Dataset on mechanical, thermal and structural characterization of plant fiber-based biopolymers prepared by hot-pressing raw coconut coir, and milled powders of cotton, waste bagasse, wood, and bamboo

• Published in: Data in brief Vol. 30; p. 105510
• Main Authors: Alharbi, Mohammed Abdullah Hamad, Hirai, Shinji, Tuan, Hoang Anh, Akioka, Shota, Shoji, Wataru
• Format: Journal Article
• Language: English
• Published: Netherlands Elsevier Inc 01.06.2020; Elsevier
• Subjects: Hot pressing; Lignin binding; Lignocellulosic biopolymer; Materials Science; Microfibrillated biomass waste; Non-lignin binding; Lignocellulosic biopolymer; Hot pressing; Non-lignin binding; Lignin binding; Microfibrillated biomass waste
• ISSN: 2352-3409; 2352-3409
• DOI: 10.1016/j.dib.2020.105510

This article presents experimental data on visual, mechanical, thermal, and structural characterization by hot-pressing four sources of milled plant powders and coconut fibers. It correlates chemical composition obtained by (FTIR), particle size, and reports bending strength, water resistance morphological (SEM) and thermal stability, structural properties (FTIR and XRD).
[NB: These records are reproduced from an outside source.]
-- ==== Sys2Proof/Certificates/Slice0/Obligations.lean ====
section
/-! DEFINITION. The statements for the provers. Each docstring says what the statement formalises; the rules are those of spec/.
No statement rests on the parameter set of `State.reset` (log 2) or on its empty list of inputs (log 1).
That the coming port samples are a list in State, of which each edge drops the first, is in every statement the model's way
to present commands to the block (log 1), not a rule of the spec. -/

open Sys2Proof Sys2Proof.Machine

/-- In State.reset, RES is 0x00000000, ACC is 0xFF, CRCOK and ERR are 0; the CRC of an all-zero span is 0xF1, so the word
0x00000000 is no frame that passes the check. (R30.) -/
def Obligations.ResetStateHoldsTheSpecValues : Prop :=
  State.reset.res = 0x00000000#32 ∧ State.reset.acc = 0xFF#8 ∧ State.reset.crcok = false ∧ State.reset.err = false ∧
  crc24 0x000000#24 = 0xF1#8 ∧ ∀ s : State, ∃ t, exec (.verify 0x00000000#32) s = .next t ∧ t.crcok = false

/-- For every state with a legal parameter set whose next sample has rst = 1, whatever cmd_valid, cmd and a hold, the step
answers next with RES 0, ACC 0xFF, CRCOK 0, ERR 0, the parameters unchanged and only that sample consumed. (R170.) -/
def Obligations.ResetEdgeTakesEveryElementToItsResetValue : Prop :=
  ∀ (s : State) (cmdValid : Bool) (cmd : Byte) (a : Word) (ps : List PortSample),
    s.params.wellFormed = true → s.inputs = ⟨true, cmdValid, cmd, a⟩ :: ps →
    step s = .next ⟨0x00000000#32, 0xFF#8, false, false, s.params, ps⟩

/-- For every state with a legal parameter set whose next sample has rst = 0 and cmd_valid = 0, whatever cmd and a hold, the
step answers next with nothing changed but that sample consumed. (R61, R170.) -/
def Obligations.EdgeWithoutCommandChangesNothing : Prop :=
  ∀ (s : State) (cmd : Byte) (a : Word) (ps : List PortSample),
    s.params.wellFormed = true → s.inputs = ⟨false, false, cmd, a⟩ :: ps →
    step s = .next { s with inputs := ps }

/-- The model's own choice, log 1: in a state with a legal parameter set and no input sample left, the step answers next with
the same state, as an edge with cmd_valid = 0 does. (10_state.md section 2 (ports).) -/
def Obligations.EdgeWithNothingLinedUpIsIdle : Prop :=
  ∀ s : State, s.params.wellFormed = true → s.inputs = [] → step s = .next s

/-- For every state with a legal parameter set whose next sample has rst = 0 and cmd_valid = 1, when cmd and a decode to a
command i, step is exec of i on the state with that sample consumed; there is no program counter to move. (R61, R67, R173.)
-/
def Obligations.StepRunsTheDecodedCommand : Prop :=
  ∀ (s : State) (cmd : Byte) (a : Word) (ps : List PortSample) (i : Instr),
    s.params.wellFormed = true → s.inputs = ⟨false, true, cmd, a⟩ :: ps → decode cmd a = .command i →
    step s = exec i { s with inputs := ps }

/-- Accepting a reserved word, with any operand, answers next with ERR = 1 and RES, ACC, CRCOK and the parameters unchanged.
Every command that completes does the same to the other elements whether ERR was 0 or 1, and leaves a set ERR set. (R150.) -/
def Obligations.ReservedWordSetsErrAndNothingElse : Prop :=
  (∀ (s : State) (cmd : Byte) (a : Word) (ps : List PortSample),
    s.params.wellFormed = true → s.inputs = ⟨false, true, cmd, a⟩ :: ps → reservedWord cmd = true →
    step s = .next { s with err := true, inputs := ps }) ∧
  (∀ (i : Instr) (s : State), ∃ t, exec i s = .next t ∧ exec i { s with err := true } = .next { t with err := true })

/-- For every command word and operand, the decoder answers reserved exactly when the word lies in one of the eleven ranges
of R66; there are 237 such words; accepting one answers next with only ERR set. (R66.) -/
def Obligations.ReservedWordsAreExactlyTheListedRanges : Prop :=
  (∀ (cmd : Byte) (a : Word),
    decode cmd a = .reservedCommand cmd ↔
      (0x01 ≤ cmd.toNat ∧ cmd.toNat ≤ 0x0F) ∨ (0x11 ≤ cmd.toNat ∧ cmd.toNat ≤ 0x1F) ∨
      (0x21 ≤ cmd.toNat ∧ cmd.toNat ≤ 0x2F) ∨ (0x31 ≤ cmd.toNat ∧ cmd.toNat ≤ 0x3F) ∨
      (0x44 ≤ cmd.toNat ∧ cmd.toNat ≤ 0x4F) ∨ (0x51 ≤ cmd.toNat ∧ cmd.toNat ≤ 0x5F) ∨
      (0x63 ≤ cmd.toNat ∧ cmd.toNat ≤ 0x6F) ∨ cmd.toNat = 0x71 ∨ (0x74 ≤ cmd.toNat ∧ cmd.toNat ≤ 0x7F) ∨
      (0x84 ≤ cmd.toNat ∧ cmd.toNat ≤ 0x8F) ∨ (0x90 ≤ cmd.toNat ∧ cmd.toNat ≤ 0xFF)) ∧
  ((List.range 256).filter fun n => decode (BitVec.ofNat 8 n) 0#32 == .reservedCommand (BitVec.ofNat 8 n)).length = 237 ∧
  (∀ (cmd : Byte) (a : Word) (s : State), decode cmd a = .reservedCommand cmd →
    acceptCommand cmd a s = .next { s with err := true })

/-- For every operand A, each of the nineteen command words of R65 decodes to its command, reading exactly the bits of A that
its form names in R62 and R63; every other command word is reserved. (R62, R63, R65.) -/
def Obligations.CommandMapDecodesByTable : Prop :=
  (∀ a : Word,
    decode 0x00#8 a = .command .nop ∧
    decode 0x10#8 a = .command (.pack (a.getLsbD 21) (a.extractLsb 20 16) (a.extractLsb 15 0)) ∧
    decode 0x20#8 a = .command (.crc (a.extractLsb 31 8)) ∧
    decode 0x30#8 a = .command (.verify a) ∧
    decode 0x40#8 a = .command (.s16 a) ∧
    decode 0x41#8 a = .command (.u16 a) ∧
    decode 0x42#8 a = .command (.s8h a) ∧
    decode 0x43#8 a = .command (.s8l a) ∧
    decode 0x50#8 a = .command (.rsx a) ∧
    decode 0x60#8 a = .command (.addr a) ∧
    decode 0x61#8 a = .command (.rw a) ∧
    decode 0x62#8 a = .command (.onehot a) ∧
    decode 0x70#8 a = .command (.facc (a.extractLsb 2 0) (a.extractLsb 5 3) (a.extractLsb 8 6)) ∧
    decode 0x72#8 a = .command (.fgyu (a.extractLsb 14 12) (a.extractLsb 11 9)) ∧
    decode 0x73#8 a =
      .command (.fgyd (a.extractLsb 14 12) (a.extractLsb 11 9) (a.extractLsb 20 18) (a.extractLsb 17 15)) ∧
    decode 0x80#8 a = .command .crci ∧
    decode 0x81#8 a = .command (.crcb (a.getLsbD 0)) ∧
    decode 0x82#8 a = .command .crcf ∧
    decode 0x83#8 a = .command .crcr) ∧
  (∀ (cmd : Byte) (a : Word),
    cmd ∉ [0x00#8, 0x10#8, 0x20#8, 0x30#8, 0x40#8, 0x41#8, 0x42#8, 0x43#8, 0x50#8, 0x60#8, 0x61#8, 0x62#8, 0x70#8,
      0x72#8, 0x73#8, 0x80#8, 0x81#8, 0x82#8, 0x83#8] →
    decode cmd a = .reservedCommand cmd)

/-- Two operands that agree on the bits the command word reads decode alike, for every command word, and accepting the word
with either does the same in every state. (R62, R63, 30_encoding.md section 2.) -/
def Obligations.DecodeIgnoresBitsOutsideTheForm : Prop :=
  ∀ (cmd : Byte) (a a' : Word), a &&& operandMask cmd = a' &&& operandMask cmd →
    decode cmd a = decode cmd a' ∧ ∀ s : State, acceptCommand cmd a s = acceptCommand cmd a' s

/-- Whatever decodes, decodes to a command whose table word is the word presented; and if a word decodes to a command with
one operand, it does so with every operand. (R67.) -/
def Obligations.CommandIsSelectedByCmdAlone : Prop :=
  (∀ (cmd : Byte) (a : Word) (i : Instr), decode cmd a = .command i → i.cmdWord = cmd) ∧
  (∀ (cmd : Byte) (a a' : Word) (i : Instr), decode cmd a = .command i →
    ∃ i', decode cmd a' = .command i' ∧ i'.cmdWord = i.cmdWord)

/-- For every command, with every operand at every value its form admits, decoding the command word and the operand word the
encoder writes gives that command. (R62, R63, R65, R69.) -/
def Obligations.DecodeOfEncodeIsTheCommand : Prop :=
  ∀ i : Instr, decode (encode i).cmd (encode i).a = .command i

/-- If cmd and a decode to a command, then encoding it gives cmd and the operand with every bit outside the form cleared.
That the cleared bits are written as 0 is the model's choice for the forms R69 does not spell out (log 7). (R62, R63, R65.)
-/
def Obligations.EncodeOfDecodeKeepsTheReadBits : Prop :=
  ∀ (cmd : Byte) (a : Word) (i : Instr), decode cmd a = .command i → encode i = ⟨cmd, a &&& operandMask cmd⟩

/-- SETNORMAL, FACC 1, 2, 3, FGYU 1, 2, FGYD 1, 2, 3, 4, CRCB 1 and VERIFY of the set-normal-mode frame, written out as
words, decode to those commands; 0x71 is reserved. (R65, R69, R70, 95_test_vectors.md sections 2 to 4.) -/
def Obligations.WordsWrittenFromTheTableDecode : Prop :=
  decode 0x10#8 0x00390000#32 = .command (.pack true 0x19#5 0x0000#16) ∧
  decode 0x70#8 0x000000D1#32 = .command (.facc 1#3 2#3 3#3) ∧
  decode 0x72#8 0x00001400#32 = .command (.fgyu 1#3 2#3) ∧
  decode 0x73#8 0x000E1400#32 = .command (.fgyd 1#3 2#3 3#3 4#3) ∧
  decode 0x81#8 0x00000001#32 = .command (.crcb true) ∧
  decode 0x30#8 0xE4000067#32 = .command (.verify 0xE4000067#32) ∧
  decode 0x71#8 0x000000D1#32 = .reservedCommand 0x71#8

/-- crc8_step(b, s) is {s[6:0], 0}, XORed with 0x1D when s[7] ^ b is 1; it is linear in the pair (b, s) over GF(2); and its
six corner values are those R80 lists. (R80.) -/
def Obligations.CrcStepFollowsItsPseudocodeAndIsLinear : Prop :=
  (∀ (b : Bool) (s : Byte),
    crc8Step b s =
      if (s.getLsbD 7 ^^ b) = true then (s.extractLsb 6 0 ++ 0#1) ^^^ 0x1D#8 else s.extractLsb 6 0 ++ 0#1) ∧
  (∀ (b c : Bool) (s t : Byte), crc8Step (b ^^ c) (s ^^^ t) = crc8Step b s ^^^ crc8Step c t) ∧
  crc8Step false 0x00#8 = 0x00#8 ∧ crc8Step true 0x00#8 = 0x1D#8 ∧ crc8Step false 0x80#8 = 0x1D#8 ∧
  crc8Step true 0x80#8 = 0x00#8 ∧ crc8Step false 0xFF#8 = 0xE3#8 ∧ crc8Step true 0xFF#8 = 0xFE#8

/-- crc24(t) is the complement of the state reached from 0xFF by folding t[23], t[22], ..., t[0] with crc8_step;
crc24(0xE40000) is 0x67 and crc24(0xE00002) is 0x5B. (R81.) -/
def Obligations.CrcOfASpanIsTheSeededFoldComplemented : Prop :=
  (∀ t : BitVec 24,
    crc24 t = ~~~ ([23, 22, 21, 20, 19, 18, 17, 16, 15, 14, 13, 12, 11, 10, 9, 8, 7, 6, 5, 4, 3, 2, 1, 0].foldl
      (fun s i => crc8Step (t.getLsbD i) s) 0xFF#8)) ∧
  crc24 0xE40000#24 = 0x67#8 ∧ crc24 0xE00002#24 = 0x5B#8

/-- For every span t and k below 24, crc24 of t with bit k flipped is crc24(t) XOR delta_k, with delta_k the k-th of the 24
values R91 lists; none is 0; so flipping any one of the top 24 bits of a frame that passes the check makes it fail. (R91.) -/
def Obligations.SingleBitFlipChangesCrcByAFixedDelta : Prop :=
  let δ : List Byte := [0x1D#8, 0x3A#8, 0x74#8, 0xE8#8, 0xCD#8, 0x87#8, 0x13#8, 0x26#8, 0x4C#8, 0x98#8, 0x2D#8, 0x5A#8,
    0xB4#8, 0x75#8, 0xEA#8, 0xC9#8, 0x8F#8, 0x03#8, 0x06#8, 0x0C#8, 0x18#8, 0x30#8, 0x60#8, 0xC0#8]
  (∀ (t : BitVec 24) (k : Nat), k < 24 → crc24 (t ^^^ (1#24 <<< k)) = crc24 t ^^^ δ.getD k 0#8) ∧
  (∀ d ∈ δ, d ≠ 0x00#8) ∧
  (∀ (f : Word) (k : Nat), 8 ≤ k → k < 32 → crcMatches f = true → crcMatches (f ^^^ (1#32 <<< k)) = false)

/-- Folding the eight bits of a byte v, most significant first, into s gives T[s ^ v], with T[x] the state after eight 0
bits; and crc24(t) = ~T[T[T[0xFF ^ t[23:16]] ^ t[15:8]] ^ t[7:0]] for every span. (R80, R81, 95_test_vectors.md section 2.1.)
-/
def Obligations.BytewiseCrcEqualsBitwise : Prop :=
  (∀ v s : Byte,
    [7, 6, 5, 4, 3, 2, 1, 0].foldl (fun x i => crc8Step (v.getLsbD i) x) s =
      [7, 6, 5, 4, 3, 2, 1, 0].foldl (fun x _ => crc8Step false x) (s ^^^ v)) ∧
  (∀ t : BitVec 24, crc24 t = crc24Bytewise t)

/-- From every state with a legal parameter set whose next 26 samples are the expansion of CRCSER t, 26 steps answer next
with RES = zext_32(crc24(t)), ACC its complement and nothing else changed; CRC of any operand with A[31:8] = t gives the same
RES. (R70, R81, R84, R85, R86, R88.) -/
def Obligations.SerialEngineComputesTheParallelCrc : Prop :=
  (∀ (s : State) (t : BitVec 24) (ps : List PortSample), s.params.wellFormed = true →
    s.inputs = (crcserCommands t).map PortSample.ofCommand ++ ps →
    runSteps 26 s = .next { s with res := (crc24 t).zeroExtend 32, acc := ~~~ crc24 t, inputs := ps }) ∧
  (∀ (s : State) (a : Word), acceptCommand 0x20#8 a s = .next { s with res := (crc24 (a.extractLsb 31 8)).zeroExtend 32 })

/-- For every order of the 24 bit positions other than most significant first, some span's seeded and complemented fold in
that order differs from its CRC. (R88.) -/
def Obligations.OtherBitOrdersComputeAnotherFunction : Prop :=
  ∀ order : List Nat, order.Perm (List.range 24) → order ≠ (List.range 24).reverse →
    ∃ t : BitVec 24, ~~~ (order.foldl (fun s i => crc8Step (t.getLsbD i) s) 0xFF#8) ≠ crc24 t

/-- NOP answers next with the same state, in every state; its word 0x00 decodes to it with every operand, and accepting it
with operand 0xFFFFFFFF changes nothing; 0x01 to 0x0F are reserved; an edge with cmd_valid = 0 has the same effect. (R151.)
-/
def Obligations.NopChangesNothing : Prop :=
  (∀ s : State, exec .nop s = .next s) ∧
  (∀ a : Word, decode 0x00#8 a = .command .nop) ∧
  (∀ (s : State) (a : Word), acceptCommand 0x00#8 a s = .next s) ∧
  (∀ (cmd : Byte) (a : Word), 0x01 ≤ cmd.toNat → cmd.toNat ≤ 0x0F → decode cmd a = .reservedCommand cmd) ∧
  (∀ (s : State) (cmd : Byte) (a a' : Word), clockEdge ⟨false, false, cmd, a⟩ s = clockEdge ⟨false, true, 0x00#8, a'⟩ s)

/-- PACK answers next with RES the frame of the write bit, the address, status bits 00, the payload and its CRC, and nothing
else changed, in every state and for every operand; its word reads A[21], A[20:16], A[15:0]; an all-zero operand gives
0x000000F1 and 0x00390000 gives 0xE4000067, as does 0xFFF90000. (R82.) -/
def Obligations.PackBuildsTheFrame : Prop :=
  (∀ (s : State) (w : Bool) (r : BitVec 5) (d : BitVec 16),
    exec (.pack w r d) s =
      .next { s with res :=
        (BitVec.ofBool w ++ r ++ 0b00#2 ++ d : BitVec 24) ++ crc24 (BitVec.ofBool w ++ r ++ 0b00#2 ++ d : BitVec 24) }) ∧
  (∀ a : Word, decode 0x10#8 a = .command (.pack (a.getLsbD 21) (a.extractLsb 20 16) (a.extractLsb 15 0))) ∧
  (∀ s : State, acceptCommand 0x10#8 0x00000000#32 s = .next { s with res := 0x000000F1#32 } ∧
    acceptCommand 0x10#8 0x00390000#32 s = .next { s with res := 0xE4000067#32 } ∧
    acceptCommand 0x10#8 0xFFF90000#32 s = .next { s with res := 0xE4000067#32 })

/-- CRC answers next with RES the zero-extended CRC of the span and nothing else changed, in every state; its word reads
A[31:8] only, status bits included; 0 gives 0xF1, 0xFFFFFFxx gives 0x7A, 0xE00002AA gives 0x5B. (R83.) -/
def Obligations.CrcCommandWritesTheSpansCrc : Prop :=
  (∀ (s : State) (t : BitVec 24), exec (.crc t) s = .next { s with res := (crc24 t).zeroExtend 32 }) ∧
  (∀ a : Word, decode 0x20#8 a = .command (.crc (a.extractLsb 31 8))) ∧
  (∀ s : State, acceptCommand 0x20#8 0x00000000#32 s = .next { s with res := 0x000000F1#32 } ∧
    (∀ x : Byte, acceptCommand 0x20#8 (0xFFFFFF#24 ++ x) s = .next { s with res := 0x0000007A#32 }) ∧
    acceptCommand 0x20#8 0xE00002AA#32 s = .next { s with res := 0x0000005B#32 })

/-- CRCI answers next with ACC = 0xFF and nothing else changed, in every state; doing it twice is doing it once; right after
reset it changes nothing; its word decodes to it with every operand. (R84.) -/
def Obligations.CrciLoadsTheSeed : Prop :=
  (∀ s : State, exec .crci s = .next { s with acc := 0xFF#8 }) ∧
  (∀ s : State, exec .crci { s with acc := 0xFF#8 } = .next { s with acc := 0xFF#8 }) ∧
  exec .crci State.reset = .next State.reset ∧
  (∀ a : Word, decode 0x80#8 a = .command .crci)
It further supplements findings of the influence of microfibrillation and chemical composition on hot-pressing plant fibers as presented in the research article “Effects of Chemical Composition, Mild Alkaline Pretreatment and Particle Size on Mechanical, Thermal, and Structural Properties of Binderless Lignocellulosic Biopolymers Prepared by Hot-Pressing Raw Microfibrillated Phoenix Dactylifera and Cocos Nucifera Fibers and Leaves” [1]. For more insights into the difference among non-lignin-, lignin-, and semi lignin-based adhesion refer to the research article [1]. This dataset is made publicly available for potential reuse in recycling agricultural waste fibers for value-added materials.